S140: generating a task scheduling file based on a scheduling strategy corresponding to each task and an execution sequence of each task so as to schedule each task according to the task scheduling file; and the task scheduling file comprises a task scheduling logic relation.

In some embodiments, the task scheduling logical relationship characterizes how the tasks are scheduled, such as in what order the tasks are executed, how the tasks are distributed, and the like. After the scheduling policy corresponding to each task is determined, a task scheduling file including a task scheduling logical relationship may be generated in combination with the execution sequence of each task. The task scheduling file may be an identifiable file of a TWS tool, each field and attribute of each field in the task scheduling file represent a task scheduling logical relationship, and the TWS tool may identify the task scheduling logical relationship represented by each field and attribute of each field in the task scheduling file and schedule each task according to the task scheduling logical relationship in the task scheduling file.

The method for generating the task scheduling file provided by the embodiment of the specification can acquire the task flow file; reading the execution sequence of each task and the task name of each task from the task flow file; determining a scheduling strategy corresponding to each task according to the task name of each task; the scheduling strategy represents an execution mode of a task; generating a task scheduling file based on a scheduling strategy corresponding to each task and an execution sequence of each task so as to schedule each task according to the task scheduling file; and the task scheduling file comprises a task scheduling logic relation.
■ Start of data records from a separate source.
/-- The function code of an operation and the operands it interprets, as `P1` and `P2` (R70, R78). -/
def operation : Instr → Byte × Option (Word × Word)
  | .unsupported00 => (0x00, none)
  | .unsupported01 => (0x01, none)
  | .unsupported02 => (0x02, none)
  | .read p1 p2 => (0x03, some (p1, p2))
  | .unsupported04 => (0x04, none)
  | .unsupported05 => (0x05, none)
  | .write p1 p2 => (0x06, some (p1, p2))
  | .unsupported07 => (0x07, none)
  | .unsupported08 => (0x08, none)
  | .unsupported09 => (0x09, none)
  | .unsupported0A => (0x0A, none)
  | .unsupported0B => (0x0B, none)
  | .unsupported0C => (0x0C, none)
  | .unsupported0D => (0x0D, none)
  | .unsupported0E => (0x0E, none)
  | .unsupported0F => (0x0F, none)
  | .unsupported10 => (0x10, none)
  | .unsupported11 => (0x11, none)
  | .unsupported12 => (0x12, none)
  | .unsupported13 => (0x13, none)
  | .unsupported14 => (0x14, none)
  | .unsupported15 => (0x15, none)
  | .unsupported16 => (0x16, none)
  | .unsupported17 => (0x17, none)
  | .unsupported18 => (0x18, none)
  | .unsupported19 => (0x19, none)
  | .unsupported1A => (0x1A, none)
  | .unsupported1B => (0x1B, none)
  | .unsupported1C => (0x1C, none)
  | .unsupported1D => (0x1D, none)
  | .unsupported1E => (0x1E, none)
  | .unsupported1F => (0x1F, none)
  | .unsupported20 => (0x20, none)
  | .unsupported21 => (0x21, none)
  | .unsupported22 => (0x22, none)
  | .unsupported23 => (0x23, none)
  | .unsupported24 => (0x24, none)
  | .unsupported25 => (0x25, none)
  | .unsupported26 => (0x26, none)
  | .unsupported27 => (0x27, none)
  | .unsupported28 => (0x28, none)
  | .unsupported29 => (0x29, none)
  | .unsupported2A => (0x2A, none)
  | .unsupported2B => (0x2B, none)
  | .unsupported2C => (0x2C, none)
  | .unsupported2D => (0x2D, none)
  | .unsupported2E => (0x2E, none)
  | .unsupported2F => (0x2F, none)
  | .unsupported30 => (0x30, none)
  | .unsupported31 => (0x31, none)
  | .unsupported32 => (0x32, none)
  | .unsupported33 => (0x33, none)
  | .unsupported34 => (0x34, none)
  | .unsupported35 => (0x35, none)
  | .unsupported36 => (0x36, none)
  | .unsupported37 => (0x37, none)
  | .unsupported38 => (0x38, none)
  | .unsupported39 => (0x39, none)
  | .unsupported3A => (0x3A, none)
  | .unsupported3B => (0x3B, none)
  | .unsupported3C => (0x3C, none)
  | .unsupported3D => (0x3D, none)
  | .unsupported3E => (0x3E, none)
  | .unsupported3F => (0x3F, none)
  | .unsupported40 => (0x40, none)
  | .unsupported41 => (0x41, none)
  | .unsupported42 => (0x42, none)
  | .unsupported43 => (0x43, none)
  | .unsupported44 => (0x44, none)
  | .unsupported45 => (0x45, none)
  | .unsupported46 => (0x46, none)
  | .unsupported47 => (0x47, none)
  | .unsupported48 => (0x48, none)
  | .unsupported49 => (0x49, none)
  | .unsupported4A => (0x4A, none)
  | .unsupported4B => (0x4B, none)
  | .unsupported4C => (0x4C, none)
  | .unsupported4D => (0x4D, none)
  | .unsupported4E => (0x4E, none)
  | .unsupported4F => (0x4F, none)
  | .unsupported50 => (0x50, none)
  | .unsupported51 => (0x51, none)
  | .unsupported52 => (0x52, none)
  | .unsupported53 => (0x53, none)
  | .unsupported54 => (0x54, none)
  | .unsupported55 => (0x55, none)
  | .unsupported56 => (0x56, none)
  | .unsupported57 => (0x57, none)
  | .unsupported58 => (0x58, none)
  | .unsupported59 => (0x59, none)
  | .unsupported5A => (0x5A, none)
  | .unsupported5B => (0x5B, none)
  | .unsupported5C => (0x5C, none)
  | .unsupported5D => (0x5D, none)
  | .unsupported5E => (0x5E, none)
  | .unsupported5F => (0x5F, none)
  | .unsupported60 => (0x60, none)
  | .unsupported61 => (0x61, none)
  | .unsupported62 => (0x62, none)
  | .unsupported63 => (0x63, none)
  | .unsupported64 => (0x64, none)
  | .unsupported65 => (0x65, none)
  | .unsupported66 => (0x66, none)
  | .unsupported67 => (0x67, none)
  | .unsupported68 => (0x68, none)
  | .unsupported69 => (0x69, none)
  | .unsupported6A => (0x6A, none)
  | .unsupported6B => (0x6B, none)
  | .unsupported6C => (0x6C, none)
  | .unsupported6D => (0x6D, none)
  | .unsupported6E => (0x6E, none)
  | .unsupported6F => (0x6F, none)
  | .unsupported70 => (0x70, none)
  | .unsupported71 => (0x71, none)
  | .unsupported72 => (0x72, none)
  | .unsupported73 => (0x73, none)
  | .unsupported74 => (0x74, none)
  | .unsupported75 => (0x75, none)
  | .unsupported76 => (0x76, none)
  | .unsupported77 => (0x77, none)
  | .unsupported78 => (0x78, none)
  | .unsupported79 => (0x79, none)
  | .unsupported7A => (0x7A, none)
  | .unsupported7B => (0x7B, none)
  | .unsupported7C => (0x7C, none)
  | .unsupported7D => (0x7D, none)
  | .unsupported7E => (0x7E, none)
  | .unsupported7F => (0x7F, none)
  | .unsupported80 => (0x80, none)
  | .unsupported81 => (0x81, none)
  | .unsupported82 => (0x82, none)
  | .unsupported83 => (0x83, none)
  | .unsupported84 => (0x84, none)
  | .unsupported85 => (0x85, none)
  | .unsupported86 => (0x86, none)
  | .unsupported87 => (0x87, none)
  | .unsupported88 => (0x88, none)
  | .unsupported89 => (0x89, none)
  | .unsupported8A => (0x8A, none)
  | .unsupported8B => (0x8B, none)
  | .unsupported8C => (0x8C, none)
  | .unsupported8D => (0x8D, none)
  | .unsupported8E => (0x8E, none)
  | .unsupported8F => (0x8F, none)
  | .unsupported90 => (0x90, none)
  | .unsupported91 => (0x91, none)
  | .unsupported92 => (0x92, none)
  | .unsupported93 => (0x93, none)
  | .unsupported94 => (0x94, none)
  | .unsupported95 => (0x95, none)
  | .unsupported96 => (0x96, none)
  | .unsupported97 => (0x97, none)
  | .unsupported98 => (0x98, none)
  | .unsupported99 => (0x99, none)
  | .unsupported9A => (0x9A, none)
  | .unsupported9B => (0x9B, none)
  | .unsupported9C => (0x9C, none)
  | .unsupported9D => (0x9D, none)
  | .unsupported9E => (0x9E, none)
  | .unsupported9F => (0x9F, none)
  | .unsupportedA0 => (0xA0, none)
  | .unsupportedA1 => (0xA1, none)
  | .unsupportedA2 => (0xA2, none)
  | .unsupportedA3 => (0xA3, none)
  | .unsupportedA4 => (0xA4, none)
  | .unsupportedA5 => (0xA5, none)
  | .unsupportedA6 => (0xA6, none)
  | .unsupportedA7 => (0xA7, none)
  | .unsupportedA8 => (0xA8, none)
  | .unsupportedA9 => (0xA9, none)
  | .unsupportedAA => (0xAA, none)
  | .unsupportedAB => (0xAB, none)
  | .unsupportedAC => (0xAC, none)
  | .unsupportedAD => (0xAD, none)
  | .unsupportedAE => (0xAE, none)
  | .unsupportedAF => (0xAF, none)
  | .unsupportedB0 => (0xB0, none)
  | .unsupportedB1 => (0xB1, none)
  | .unsupportedB2 => (0xB2, none)
  | .unsupportedB3 => (0xB3, none)
  | .unsupportedB4 => (0xB4, none)
  | .unsupportedB5 => (0xB5, none)
  | .unsupportedB6 => (0xB6, none)
  | .unsupportedB7 => (0xB7, none)
  | .unsupportedB8 => (0xB8, none)
  | .unsupportedB9 => (0xB9, none)
  | .unsupportedBA => (0xBA, none)
  | .unsupportedBB => (0xBB, none)
  | .unsupportedBC => (0xBC, none)
  | .unsupportedBD => (0xBD, none)
  | .unsupportedBE => (0xBE, none)
  | .unsupportedBF => (0xBF, none)
  | .unsupportedC0 => (0xC0, none)
  | .unsupportedC1 => (0xC1, none)
  | .unsupportedC2 => (0xC2, none)
  | .unsupportedC3 => (0xC3, none)
  | .unsupportedC4 => (0xC4, none)
  | .unsupportedC5 => (0xC5, none)
  | .unsupportedC6 => (0xC6, none)
  | .unsupportedC7 => (0xC7, none)
  | .unsupportedC8 => (0xC8, none)
  | .unsupportedC9 => (0xC9, none)
  | .unsupportedCA => (0xCA, none)
  | .unsupportedCB => (0xCB, none)
  | .unsupportedCC => (0xCC, none)
  | .unsupportedCD => (0xCD, none)
  | .unsupportedCE => (0xCE, none)
  | .unsupportedCF => (0xCF, none)
  | .unsupportedD0 => (0xD0, none)
  | .unsupportedD1 => (0xD1, none)
  | .unsupportedD2 => (0xD2, none)
  | .unsupportedD3 => (0xD3, none)
  | .unsupportedD4 => (0xD4, none)
  | .unsupportedD5 => (0xD5, none)
  | .unsupportedD6 => (0xD6, none)
  | .unsupportedD7 => (0xD7, none)
  | .unsupportedD8 => (0xD8, none)
  | .unsupportedD9 => (0xD9, none)
  | .unsupportedDA => (0xDA, none)
  | .unsupportedDB => (0xDB, none)
  | .unsupportedDC => (0xDC, none)
  | .unsupportedDD => (0xDD, none)
  | .unsupportedDE => (0xDE, none)
  | .unsupportedDF => (0xDF, none)
  | .unsupportedE0 => (0xE0, none)
  | .unsupportedE1 => (0xE1, none)
  | .unsupportedE2 => (0xE2, none)
  | .unsupportedE3 => (0xE3, none)
  | .unsupportedE4 => (0xE4, none)
  | .unsupportedE5 => (0xE5, none)
  | .unsupportedE6 => (0xE6, none)
  | .unsupportedE7 => (0xE7, none)
  | .unsupportedE8 => (0xE8, none)
  | .unsupportedE9 => (0xE9, none)
  | .unsupportedEA => (0xEA, none)
  | .unsupportedEB => (0xEB, none)
  | .unsupportedEC => (0xEC, none)
  | .unsupportedED => (0xED, none)
  | .unsupportedEE => (0xEE, none)
  | .unsupportedEF => (0xEF, none)
  | .unsupportedF0 => (0xF0, none)
  | .unsupportedF1 => (0xF1, none)
  | .unsupportedF2 => (0xF2, none)
  | .unsupportedF3 => (0xF3, none)
  | .unsupportedF4 => (0xF4, none)
  | .unsupportedF5 => (0xF5, none)
  | .unsupportedF6 => (0xF6, none)
  | .unsupportedF7 => (0xF7, none)
  | .unsupportedF8 => (0xF8, none)
  | .unsupportedF9 => (0xF9, none)
  | .unsupportedFA => (0xFA, none)
  | .unsupportedFB => (0xFB, none)
  | .unsupportedFC => (0xFC, none)
  | .unsupportedFD => (0xFD, none)
  | .unsupportedFE => (0xFE, none)
  | .unsupportedFF => (0xFF, none)

/-- The function code of an operation. -/
def Instr.func (i : Instr) : Byte := (operation i).1

/-- Operand assembly: parameters big-endian (R47, R65), CRC little-endian (R49, R66). -/
def fieldsOfFrame (f : Frame) : Fields :=
  { addr := f.addr, func := f.func, p1 := join f.p1Hi f.p1Lo, p2 := join f.p2Hi f.p2Lo, crc := join f.crcHi f.crcLo }

/-- The operation interprets `P1` and `P2` (R78). -/
def Instr.interprets (i : Instr) : Bool := (operation i).2.isSome

/-- The request with the given fields. Parameters that the operation does not interpret are kept as received (R78). -/
def requestOfFields (f : Fields) : Request :=
  let i := opcode f.func f.p1 f.p2
  { addr := f.addr, instr := i, unread1 := if i.interprets then 0 else f.p1,
    unread2 := if i.interprets then 0 else f.p2, crc := f.crc }

/-- The request a frame stands for; every eight bytes are one (R70, R71). -/
def decodeFrame (f : Frame) : Request := requestOfFields (fieldsOfFrame f)

/-- The operation a frame stands for. -/
def decodeInstr (f : Frame) : Instr := (decodeFrame f).instr

/-- Why bytes are no request. -/
inductive DecodeError where
  /-- Fewer than eight bytes: no frame yet (R75). -/
  | frameIncomplete
  deriving DecidableEq, Repr

/-- The request at the head of a byte stream and the bytes after it: always eight bytes (R61, R75). -/
def decode (b : List Byte) : Except DecodeError (Request × List Byte) :=
  match takeFrame b with
  | some (f, rest) => .ok (decodeFrame f, rest)
  | none => .error .frameIncomplete

/-- The operation of one opcode-table word. The table writes a request as one 64-bit word with byte 0 most significant
(R63), so `func` is bits 55 to 48 (log 15). Bits at or above `nbits` are 0. -/
def decodeTableWord (nbits w : Nat) : Option Instr :=
  match decode (frameBytes (frameOfWord (BitVec.ofNat 64 (w % 2 ^ nbits)))) with
  | .ok (r, _) => some r.instr
  | .error _ => none

/-- The fields of a request (R62): the parameters are the operands the operation interprets, else the ones received. -/
def fieldsOf (r : Request) : Fields :=
  { addr := r.addr
    func := r.instr.func
    p1 := ((operation r.instr).2.map Prod.fst).getD r.unread1
    p2 := ((operation r.instr).2.map Prod.snd).getD r.unread2
    crc := r.crc }

/-- The frame with the given fields: the layout of R62. -/
def frameOfFields (f : Fields) : Frame :=
  { addr := f.addr, func := f.func, p1Hi := hi8 f.p1, p1Lo := lo8 f.p1, p2Hi := hi8 f.p2, p2Lo := lo8 f.p2,
    crcLo := lo8 f.crc, crcHi := hi8 f.crc }

/-- The frame of a request. -/
def encode (r : Request) : Frame := frameOfFields (fieldsOf r)

/-- The eight bytes of a request, in wire order. -/
def encodeBytes (r : Request) : List Byte := frameBytes (encode r)

end Sys2Proof
end

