-- ==== Sys2Proof/Tests/Slice0.lean ====
section
/-! SUPPORT. Own tests: every row of the opcode table decoded from a word written out from the spec's encoding, the
well-formedness smoke test, single steps and single ticks on the spec's vectors, and for every obligation with
hypotheses states and operands that meet them. -/

namespace Sys2Proof.Tests

open Sys2Proof.Machine

/-! ### Decoding. The words are those of `FUNC 1, f, 0x0102, 0x0304` in the layout of spec/30_encoding.md R62, R63, the
CRC bytes computed by hand for each code (for 0xFF it is the spec's own row of V-ENC-1). -/

theorem test_decode_row_0 :
    decodeTableWord 64 0x010001020304A0C5 = some .unsupported00 ∧
    decodeTableWord 64 0x0101010203049D05 = some .unsupported01 ∧
    decodeTableWord 64 0x010201020304D905 = some .unsupported02 ∧
    decodeTableWord 64 0x010301020304E4C5 = some (.read 0x0102 0x0304) ∧
    decodeTableWord 64 0x0104010203045105 = some .unsupported04 ∧
    decodeTableWord 64 0x0105010203046CC5 = some .unsupported05 ∧
    decodeTableWord 64 0x01060102030428C5 = some (.write 0x0102 0x0304) ∧
    decodeTableWord 64 0x0107010203041505 = some .unsupported07 ∧
    decodeTableWord 64 0x0108010203044104 = some .unsupported08 ∧
    decodeTableWord 64 0x0109010203047CC4 = some .unsupported09 ∧
    decodeTableWord 64 0x010A0102030438C4 = some .unsupported0A ∧
    decodeTableWord 64 0x010B010203040504 = some .unsupported0B ∧
    decodeTableWord 64 0x010C01020304B0C4 = some .unsupported0C ∧
    decodeTableWord 64 0x010D010203048D04 = some .unsupported0D ∧
    decodeTableWord 64 0x010E01020304C904 = some .unsupported0E ∧
    decodeTableWord 64 0x010F01020304F4C4 = some .unsupported0F := by decide

theorem test_decode_row_1 :
    decodeTableWord 64 0x0110010203046106 = some .unsupported10 ∧
    decodeTableWord 64 0x0111010203045CC6 = some .unsupported11 ∧
    decodeTableWord 64 0x01120102030418C6 = some .unsupported12 ∧
    decodeTableWord 64 0x0113010203042506 = some .unsupported13 ∧
    decodeTableWord 64 0x01140102030490C6 = some .unsupported14 ∧
    decodeTableWord 64 0x011501020304AD06 = some .unsupported15 ∧
    decodeTableWord 64 0x011601020304E906 = some .unsupported16 ∧
    decodeTableWord 64 0x011701020304D4C6 = some .unsupported17 ∧
    decodeTableWord 64 0x01180102030480C7 = some .unsupported18 ∧
    decodeTableWord 64 0x011901020304BD07 = some .unsupported19 ∧
    decodeTableWord 64 0x011A01020304F907 = some .unsupported1A ∧
    decodeTableWord 64 0x011B01020304C4C7 = some .unsupported1B ∧
    decodeTableWord 64 0x011C010203047107 = some .unsupported1C ∧
    decodeTableWord 64 0x011D010203044CC7 = some .unsupported1D ∧
    decodeTableWord 64 0x011E0102030408C7 = some .unsupported1E ∧
    decodeTableWord 64 0x011F010203043507 = some .unsupported1F := by decide

theorem test_decode_row_2 :
    decodeTableWord 64 0x0120010203042102 = some .unsupported20 ∧
    decodeTableWord 64 0x0121010203041CC2 = some .unsupported21 ∧
    decodeTableWord 64 0x01220102030458C2 = some .unsupported22 ∧
    decodeTableWord 64 0x0123010203046502 = some .unsupported23 ∧
    decodeTableWord 64 0x012401020304D0C2 = some .unsupported24 ∧
    decodeTableWord 64 0x012501020304ED02 = some .unsupported25 ∧
    decodeTableWord 64 0x012601020304A902 = some .unsupported26 ∧
    decodeTableWord 64 0x01270102030494C2 = some .unsupported27 ∧
    decodeTableWord 64 0x012801020304C0C3 = some .unsupported28 ∧
    decodeTableWord 64 0x012901020304FD03 = some .unsupported29 ∧
    decodeTableWord 64 0x012A01020304B903 = some .unsupported2A ∧
    decodeTableWord 64 0x012B0102030484C3 = some .unsupported2B ∧
    decodeTableWord 64 0x012C010203043103 = some .unsupported2C ∧
    decodeTableWord 64 0x012D010203040CC3 = some .unsupported2D ∧
    decodeTableWord 64 0x012E0102030448C3 = some .unsupported2E ∧
    decodeTableWord 64 0x012F010203047503 = some .unsupported2F := by decide

theorem test_decode_row_3 :
    decodeTableWord 64 0x013001020304E0C1 = some .unsupported30 ∧
    decodeTableWord 64 0x013101020304DD01 = some .unsupported31 ∧
    decodeTableWord 64 0x0132010203049901 = some .unsupported32 ∧
    decodeTableWord 64 0x013301020304A4C1 = some .unsupported33 ∧
    decodeTableWord 64 0x0134010203041101 = some .unsupported34 ∧
    decodeTableWord 64 0x0135010203042CC1 = some .unsupported35 ∧
    decodeTableWord 64 0x01360102030468C1 = some .unsupported36 ∧
    decodeTableWord 64 0x0137010203045501 = some .unsupported37 ∧
    decodeTableWord 64 0x0138010203040100 = some .unsupported38 ∧
    decodeTableWord 64 0x0139010203043CC0 = some .unsupported39 ∧
    decodeTableWord 64 0x013A0102030478C0 = some .unsupported3A ∧
    decodeTableWord 64 0x013B010203044500 = some .unsupported3B ∧
    decodeTableWord 64 0x013C01020304F0C0 = some .unsupported3C ∧
    decodeTableWord 64 0x013D01020304CD00 = some .unsupported3D ∧
    decodeTableWord 64 0x013E010203048900 = some .unsupported3E ∧
    decodeTableWord 64 0x013F01020304B4C0 = some .unsupported3F := by decide

theorem test_decode_row_4 :
    decodeTableWord 64 0x014001020304A10A = some .unsupported40 ∧
    decodeTableWord 64 0x0141010203049CCA = some .unsupported41 ∧
    decodeTableWord 64 0x014201020304D8CA = some .unsupported42 ∧
    decodeTableWord 64 0x014301020304E50A = some .unsupported43 ∧
    decodeTableWord 64 0x01440102030450CA = some .unsupported44 ∧
    decodeTableWord 64 0x0145010203046D0A = some .unsupported45 ∧
    decodeTableWord 64 0x014601020304290A = some .unsupported46 ∧
    decodeTableWord 64 0x01470102030414CA = some .unsupported47 ∧
    decodeTableWord 64 0x01480102030440CB = some .unsupported48 ∧
    decodeTableWord 64 0x0149010203047D0B = some .unsupported49 ∧
    decodeTableWord 64 0x014A01020304390B = some .unsupported4A ∧
    decodeTableWord 64 0x014B0102030404CB = some .unsupported4B ∧
    decodeTableWord 64 0x014C01020304B10B = some .unsupported4C ∧
    decodeTableWord 64 0x014D010203048CCB = some .unsupported4D ∧
    decodeTableWord 64 0x014E01020304C8CB = some .unsupported4E ∧
    decodeTableWord 64 0x014F01020304F50B = some .unsupported4F := by decide

theorem test_decode_row_5 :
    decodeTableWord 64 0x01500102030460C9 = some .unsupported50 ∧
    decodeTableWord 64 0x0151010203045D09 = some .unsupported51 ∧
    decodeTableWord 64 0x0152010203041909 = some .unsupported52 ∧
    decodeTableWord 64 0x01530102030424C9 = some .unsupported53 ∧
    decodeTableWord 64 0x0154010203049109 = some .unsupported54 ∧
    decodeTableWord 64 0x015501020304ACC9 = some .unsupported55 ∧
    decodeTableWord 64 0x015601020304E8C9 = some .unsupported56 ∧
    decodeTableWord 64 0x015701020304D509 = some .unsupported57 ∧
    decodeTableWord 64 0x0158010203048108 = some .unsupported58 ∧
    decodeTableWord 64 0x015901020304BCC8 = some .unsupported59 ∧
    decodeTableWord 64 0x015A01020304F8C8 = some .unsupported5A ∧
    decodeTableWord 64 0x015B01020304C508 = some .unsupported5B ∧
    decodeTableWord 64 0x015C0102030470C8 = some .unsupported5C ∧
    decodeTableWord 64 0x015D010203044D08 = some .unsupported5D ∧
    decodeTableWord 64 0x015E010203040908 = some .unsupported5E ∧
    decodeTableWord 64 0x015F0102030434C8 = some .unsupported5F := by decide

theorem test_decode_row_6 :
    decodeTableWord 64 0x01600102030420CD = some .unsupported60 ∧
    decodeTableWord 64 0x0161010203041D0D = some .unsupported61 ∧
    decodeTableWord 64 0x016201020304590D = some .unsupported62 ∧
    decodeTableWord 64 0x01630102030464CD = some .unsupported63 ∧
    decodeTableWord 64 0x016401020304D10D = some .unsupported64 ∧
    decodeTableWord 64 0x016501020304ECCD = some .unsupported65 ∧
    decodeTableWord 64 0x016601020304A8CD = some .unsupported66 ∧
    decodeTableWord 64 0x016701020304950D = some .unsupported67 ∧
    decodeTableWord 64 0x016801020304C10C = some .unsupported68 ∧
    decodeTableWord 64 0x016901020304FCCC = some .unsupported69 ∧
    decodeTableWord 64 0x016A01020304B8CC = some .unsupported6A ∧
    decodeTableWord 64 0x016B01020304850C = some .unsupported6B ∧
    decodeTableWord 64 0x016C0102030430CC = some .unsupported6C ∧
    decodeTableWord 64 0x016D010203040D0C = some .unsupported6D ∧
    decodeTableWord 64 0x016E01020304490C = some .unsupported6E ∧
    decodeTableWord 64 0x016F0102030474CC = some .unsupported6F := by decide

theorem test_decode_row_7 :
    decodeTableWord 64 0x017001020304E10E = some .unsupported70 ∧
    decodeTableWord 64 0x017101020304DCCE = some .unsupported71 ∧
    decodeTableWord 64 0x01720102030498CE = some .unsupported72 ∧
    decodeTableWord 64 0x017301020304A50E = some .unsupported73 ∧
    decodeTableWord 64 0x01740102030410CE = some .unsupported74 ∧
    decodeTableWord 64 0x0175010203042D0E = some .unsupported75 ∧
    decodeTableWord 64 0x017601020304690E = some .unsupported76 ∧
    decodeTableWord 64 0x01770102030454CE = some .unsupported77 ∧
    decodeTableWord 64 0x01780102030400CF = some .unsupported78 ∧
    decodeTableWord 64 0x0179010203043D0F = some .unsupported79 ∧
    decodeTableWord 64 0x017A01020304790F = some .unsupported7A ∧
    decodeTableWord 64 0x017B0102030444CF = some .unsupported7B ∧
    decodeTableWord 64 0x017C01020304F10F = some .unsupported7C ∧
    decodeTableWord 64 0x017D01020304CCCF = some .unsupported7D ∧
    decodeTableWord 64 0x017E0102030488CF = some .unsupported7E ∧
    decodeTableWord 64 0x017F01020304B50F = some .unsupported7F := by decide

theorem test_decode_row_8 :
    decodeTableWord 64 0x018001020304A11B = some .unsupported80 ∧
    decodeTableWord 64 0x0181010203049CDB = some .unsupported81 ∧
    decodeTableWord 64 0x018201020304D8DB = some .unsupported82 ∧
    decodeTableWord 64 0x018301020304E51B = some .unsupported83 ∧
    decodeTableWord 64 0x01840102030450DB = some .unsupported84 ∧
    decodeTableWord 64 0x0185010203046D1B = some .unsupported85 ∧
    decodeTableWord 64 0x018601020304291B = some .unsupported86 ∧
    decodeTableWord 64 0x01870102030414DB = some .unsupported87 ∧
    decodeTableWord 64 0x01880102030440DA = some .unsupported88 ∧
    decodeTableWord 64 0x0189010203047D1A = some .unsupported89 ∧
    decodeTableWord 64 0x018A01020304391A = some .unsupported8A ∧
    decodeTableWord 64 0x018B0102030404DA = some .unsupported8B ∧
    decodeTableWord 64 0x018C01020304B11A = some .unsupported8C ∧
    decodeTableWord 64 0x018D010203048CDA = some .unsupported8D ∧
    decodeTableWord 64 0x018E01020304C8DA = some .unsupported8E ∧
    decodeTableWord 64 0x018F01020304F51A = some .unsupported8F := by decide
The method provided by the embodiment of the specification processes and analyzes the task flow file with the abstract operation logic relationship in the program version into the text which can be identified by the TWS tool by using an automatic mode, so that the task scheduling processing efficiency is improved, and the risk of manual operation errors is reduced.

Fig. 4 is a functional structure diagram of an electronic device according to an embodiment of the present disclosure, where the electronic device may include a memory and a processor.

In some embodiments, the memory may be used to store the computer programs and/or modules, and the processor may implement various functions of task schedule file generation by running or executing the computer programs and/or modules stored in the memory and invoking data stored in the memory. The memory can mainly comprise a program storage area and a data storage area, wherein the program storage area can store an operating system and an application program required by at least one function; the storage data area may store data created according to the use of the user terminal. In addition, the memory may include high speed random access memory, and may also include non-volatile memory, such as a hard disk, a memory, a plug-in hard disk, a Smart Media Card (SMC), a Secure Digital (SD) Card, a Flash memory Card (Flash Card), at least one magnetic disk storage device, a Flash memory device, or other volatile solid state storage device.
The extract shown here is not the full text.